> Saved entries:
-- ==== Sys2Proof/Machine/RteOps.lean ====
section
/-! DEFINITION. Shared operations of the Route Engine (chapter 10): parsing (R276), keys (R274, R278, R284), finding an
entry (R279, R280), destinations (R282), policers (R286), streams (R233, R234) and the lookup decision (R281). -/

namespace Sys2Proof.Machine

/-! ## Ethernet headers -/

/-- Byte `i`, zero beyond the end. -/
def byteAt (d : Bytes) (i : Nat) : Nat := match d[i]? with | some b => b.toNat | none => 0
/-- Two bytes in wire order. -/
def be16At (d : Bytes) (i : Nat) : Nat := 256 * byteAt d i + byteAt d (i + 1)

/-- R212: a TPID of a tag. -/
def isTpid (v : Nat) : Bool := v == 0x8100 || v == 0x88A8

/-- R212: the leading tags (at most two), as TCIs, and the offset after them. -/
def leadTags (d : Bytes) : List Nat × Nat :=
  if isTpid (be16At d 12) then
    if isTpid (be16At d 16) then ([be16At d 14, be16At d 18], 20) else ([be16At d 14], 16)
  else ([], 12)

/-- R213, R234: the sequence number of an R-tag at an offset. -/
def rtagAt (d : Bytes) (off : Nat) : Option Nat := if be16At d off = 0xF1C1 then some (be16At d (off + 4)) else none

/-- The parts of an Ethernet header that every user needs. -/
structure EthHdr where
  tags : List Nat
  rtag : Option Nat
  /-- Offset of the EtherType after the tags and the R-tag. -/
  off  : Nat
  et   : Nat
  deriving DecidableEq, Repr

/-- R276: tags, R-tag and EtherType. -/
def ethHdr (d : Bytes) : EthHdr :=
  let t := leadTags d
  let r := rtagAt d t.2
  let off := if r.isSome then t.2 + 6 else t.2
  { tags := t.1, rtag := r, off := off, et := be16At d off }

/-- R216: a destination address 01-80-C2-00-00-0x. -/
def isReserved (d : Bytes) : Bool := beNat (d.take 5) == 0x0180C20000 && decide (byteAt d 5 ≤ 0x0F)

/-- R276: an IPv6 extension header that the parser passes. -/
def isExt6 (n : Nat) : Bool := n == 0 || n == 43 || n == 60 || n == 44

/-- R276: pass at most `n` extension headers, of which each field counts that lies within the limit. Answers the last next header
read (DESIGN CHOICE, log entry 149), the offset it starts at (`none` behind one header more, where a field that leads there is
past the limit, and in a non-first fragment) and whether a Fragment header was seen. -/
def ext6 (d : Bytes) (lim : Nat) : Nat → Nat → Nat → Bool → Nat × Option Nat × Bool
  | 0, nh, off, fr => (nh, if isExt6 nh then none else some off, fr)
  | n + 1, nh, off, fr =>
    if !isExt6 nh then (nh, some off, fr)
    else if lim ≤ off then (nh, none, fr)
    else if nh = 44 then
      if lim < off + 4 || be16At d (off + 2) / 8 ≠ 0 then (byteAt d off, none, true)
      else ext6 d lim n (byteAt d off) (off + 8) true
    else if lim < off + 2 then (byteAt d off, none, fr)
    else ext6 d lim n (byteAt d off) (off + 8 * (byteAt d (off + 1) + 1)) fr

/-- A field of `n` bytes, zero where any of it lies beyond the limit. -/
def keyed (d : Bytes) (lim off n : Nat) : Bytes := if off + n ≤ lim then fit n (slice d off n) else zeros n

/-- R276, R284: bytes 18 to 32 of the ternary key and flags [3:0] of byte 34. -/
def l3Key (d : Bytes) (h : EthHdr) : Bytes × Nat :=
  let lim := min 128 d.length
  let o := h.off + 2
  if h.et = 0x0800 then
    let fr := beNat (keyed d lim (o + 6) 2)
    let proto := keyed d lim (o + 9) 1
    let l4 := if fr % 0x2000 = 0 && decide (o < lim) then some (o + (byteAt d o % 16) * 4) else none
    l4Key d lim (proto ++ keyed d lim (o + 1) 1 ++ keyed d lim (o + 12) 4 ++ keyed d lim (o + 16) 4)
      (1 + (if fr % 0x4000 = 0 then 0 else 4)) (beNat proto) l4
  else if h.et = 0x86DD then
    let w := beNat (keyed d lim o 2)
    let x := ext6 d lim 3 (beNat (keyed d lim (o + 6) 1)) (o + 40) false
    l4Key d lim (beBytes 1 x.1 ++ beBytes 1 (w / 16) ++ keyed d lim (o + 20) 4 ++ keyed d lim (o + 36) 4)
      (2 + (if x.2.2 then 4 else 0)) x.1 x.2.1
  else (zeros 15, 0)
where
  /-- The ports of TCP and UDP, the TCP flags, and the L4-parsed flag. -/
  l4Key (d : Bytes) (lim : Nat) (pre : Bytes) (flags proto : Nat) (l4 : Option Nat) : Bytes × Nat :=
    match l4 with
    | some p =>
      let ports := keyed d lim p 2 ++ keyed d lim (p + 2) 2
      if proto = 17 then (pre ++ ports ++ zeros 1, flags + 8 * (decide (p + 4 ≤ lim)).toNat)
      else if proto = 6 then (pre ++ ports ++ keyed d lim (p + 13) 1, flags + 8 * (decide (p + 14 ≤ lim)).toNat)
      else (pre ++ zeros 5, flags)
    | none => (pre ++ zeros 5, flags)
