/-- R251: the oldest frame that has waited WAITLIM is decided: copies that pass are admitted, the rest dropped. -/
def waitlimStep (d : Dev) (input : Nat) : Dev :=
  if frozen d 0 then d
  else
    let l := mapGet [] d.lnd.waiting input
    let due : Decided → Bool := fun w => match w.since with
      | some t => decide (t + waitCycles d ≤ d.clk.tclk) | none => false
    match findIdx due l 0 with
    | none => d
    | some i => match l[i]? with
      | none => d
      | some w =>
        admitNow { d with lnd := { d.lnd with waiting := mapPut d.lnd.waiting input (l.take i ++ l.drop (i + 1)) } }
          w.pkt w.dests

/-- WAITLIM_EXPIRE. -/
def execWaitlimExpire (input : Nat) : State → Host.Outcome State Fault Refusal := act (fun d => waitlimStep d input)

/-! ## Staging (R245, R261, R304) -/

def laneOf (d : Dev) (k : Nat) : Lane := mapGet {} d.lnd.lanes k
def modLane (d : Dev) (k : Nat) (f : Lane → Lane) : Dev :=
  { d with lnd := { d.lnd with lanes := mapMod {} d.lnd.lanes k f } }

/-- A copy as a lane takes it. -/
def laneItem (d : Dev) (c : Nat × Dest) : Option LaneItem :=
  (mapGet? d.lnd.frames c.1).map (fun f =>
    { pkt := f.pkt, dest := c.2, n := f.n, got := 0, tag := none, ecn := f.ecn, asked := 0, sent := false })

/-- R53: the entry of a queued copy. -/
def copyEntry (d : Dev) (c : Nat × Dest) : Nat :=
  match mapGet? d.lnd.frames c.1 with | some f => heldEntry d f.pkt c.2 | none => routeEntry d c.2.route

/-- The lane of a queued copy. -/
def copyLane (d : Dev) (q : Nat) (c : Nat × Dest) : Nat := laneKey d q (copyEntry d c)

/-- The first copy of a queue that its lane has not taken. -/
def nextCopy (d : Dev) (q : Nat) : Option (Nat × Dest) :=
  (queueOf d q).find? (fun c => !(laneOf d (copyLane d q c)).items.any (fun it => it.pkt.id == c.1 && it.dest.q == q))

/-- R132, R454: what holds a copy in its queue: a Mill copy that is not Mill-ready, a receive queue that cannot take it,
a frame whose end has not come (R223). -/
def held (d : Dev) (c : Nat × Dest) : Bool :=
  match mapGet? d.lnd.frames c.1 with
  | none => true
  | some f =>
    f.pkt.part ||
      (if 416 ≤ c.2.q then
        (match srcRec d (rtSrcPdu (heldEntry d f.pkt c.2)) with | some r => !millReady d r | none => false)
       else qIsHost c.2.q && !rxReady d (if c.2.q < 320 then 0 else 1) (c.2.q % 64) (hostBytes f.pkt f.ecn).length)

/-- R245, R257: the cells that a streaming lane holds a place for: asked for and not arrived. A cell that has arrived is
handed on (R261). -/
def laneCells (l : Lane) : Nat := l.items.foldl (fun a it => a + (it.asked - it.got)) 0

/-- R245, R257: the staging of a streaming lane, 8 cells, has room for another cell. -/
def laneOpen (l : Lane) : Bool := decide (laneCells l < 8)

/-- R245: a streaming lane takes a further frame when it has room and has asked for every cell of those that it holds. -/
def laneRoom (l : Lane) : Bool := laneOpen l && l.items.all (fun it => decide (it.n ≤ it.asked))

/-- R454: a receive lane moves a frame only when its queue has buffers and an entry for it; those of a frame that it holds of
the same queue are taken. -/
def rxBusy (l : Lane) (q : Nat) : Bool := qIsHost q && l.items.any (fun it => it.dest.q == q)

/-- R245: one queue's next copy is staged where its lane has room. A CAN queue stages its head alone. -/
def stageQueue (d : Dev) (q : Nat) : Dev :=
  match nextCopy d q with
  | none => d
  | some c =>
    let k := copyLane d q c
    let l := laneOf d k
    let may := if q < 256 then !l.items.any (fun it => it.dest.q == q) else laneRoom l && !rxBusy l q && !held d c
    if may then
      match laneItem d c with
      | some it => modLane d k (fun l => { l with items := l.items ++ [it] })
      | none => d
    else d

/-- The streaming queues that hold frames, and the CAN queues, highest class of the head first, then in ascending order
(DESIGN CHOICE, log entry 26); the recorder's queues from 395 down to 392 (R483). -/
def stagingOrder (d : Dev) : List Nat :=
  let all := (liveQueues d).filter (fun q => (qEthPort q).isNone)
  let qs := all.filter (fun q => !isRec q) ++ (all.filter isRec).reverse
  let cls : Nat → Nat := fun q => match nextCopy d q with | some c => c.2.tc % 8 | none => 0
  ((List.range 8).map (fun i => qs.filter (fun q => cls q == 7 - i))).flatten

/-- R245: every lane but the Ethernet lanes takes what it has room for. -/
def fillLanes (d : Dev) : Dev := (stagingOrder d).foldl stageQueue d

/-! ## Matching (R257, R258) -/

/-- The cell a lane wants: lane key, its input, frame, cell, level, and whether it is level 8 by age. -/
structure Want where
  lane  : Nat
  input : Nat
  frame : Nat
  cell  : Nat
  level : Nat
  deriving DecidableEq, Repr

/-- R257: AGE; values below 16 act as 16. -/
def ageLimit (d : Dev) : Nat := max 16 (fld d 0x500000 0 8)

/-- R223: the cells of a frame that are in the buffer. -/
def haveCells (p : Pkt) (n : Nat) : Nat := if p.part then min n ((p.data.length + 32) / 64) else n

/-- R257: the item whose next cell a lane requests: of CAN heads the highest class, of others the first. A streaming lane
requests only while its staging has room; the heads of a channel and the frames of a port have their places (R245). -/
def wantItem (k : Nat) (l : Lane) : Option LaneItem :=
  let open' := if decide (64 ≤ k) && !laneOpen l then []
    else l.items.filter (fun it => decide (it.asked < haveCells it.pkt it.n))
  if k < 64 && k % 16 < 6 then
    open'.foldl (fun a it => match a with
      | none => some it
      | some b => if b.dest.tc % 4 < it.dest.tc % 4 then some it else some b) none
  else open'.head?

/-- R257: the request of a lane. -/
def wantOf (d : Dev) (k : Nat) (l : Lane) : Option Want :=
  (wantItem k l).map (fun it =>
    { lane := k, input := it.pkt.input, frame := it.pkt.id, cell := it.asked,
      level := if it.sent then 9 else if ageLimit d ≤ l.age then 8 else it.dest.tc % 8 })

/-- Every request of a cell time. -/
def wants (d : Dev) : List Want := d.lnd.lanes.filterMap (fun e => wantOf d e.1 e.2)

/-- The first of `l` with the largest `key`. -/
def bestBy {α : Type} (key : α → Nat) : List α → Option α
  | [] => none
  | a :: r => match bestBy key r with
    | none => some a
    | some b => if key a < key b then some b else some a

/-- A list of numbered things turned so that numbers from `p` on come first. -/
def turnFrom {α : Type} (num : α → Nat) (p : Nat) (l : List α) : List α :=
  l.filter (fun a => decide (p ≤ num a)) ++ l.filter (fun a => decide (num a < p))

> ABOUT THIS EXERCISE: In the entries above, find the line with "def ext6 (d" and the line with "else if lim ≤ off then (nh, none, fr)", then set down exactly those two and every line between them, nothing else.

> EXERCISE OUTPUT:
def ext6 (d : Bytes) (lim : Nat) : Nat → Nat → Nat → Bool → Nat × Option Nat × Bool
  | 0, nh, off, fr => (nh, if isExt6 nh then none else some off, fr)
  | n + 1, nh, off, fr =>
    if !isExt6 nh then (nh, some off, fr)
    else if lim ≤ off then (nh, none, fr)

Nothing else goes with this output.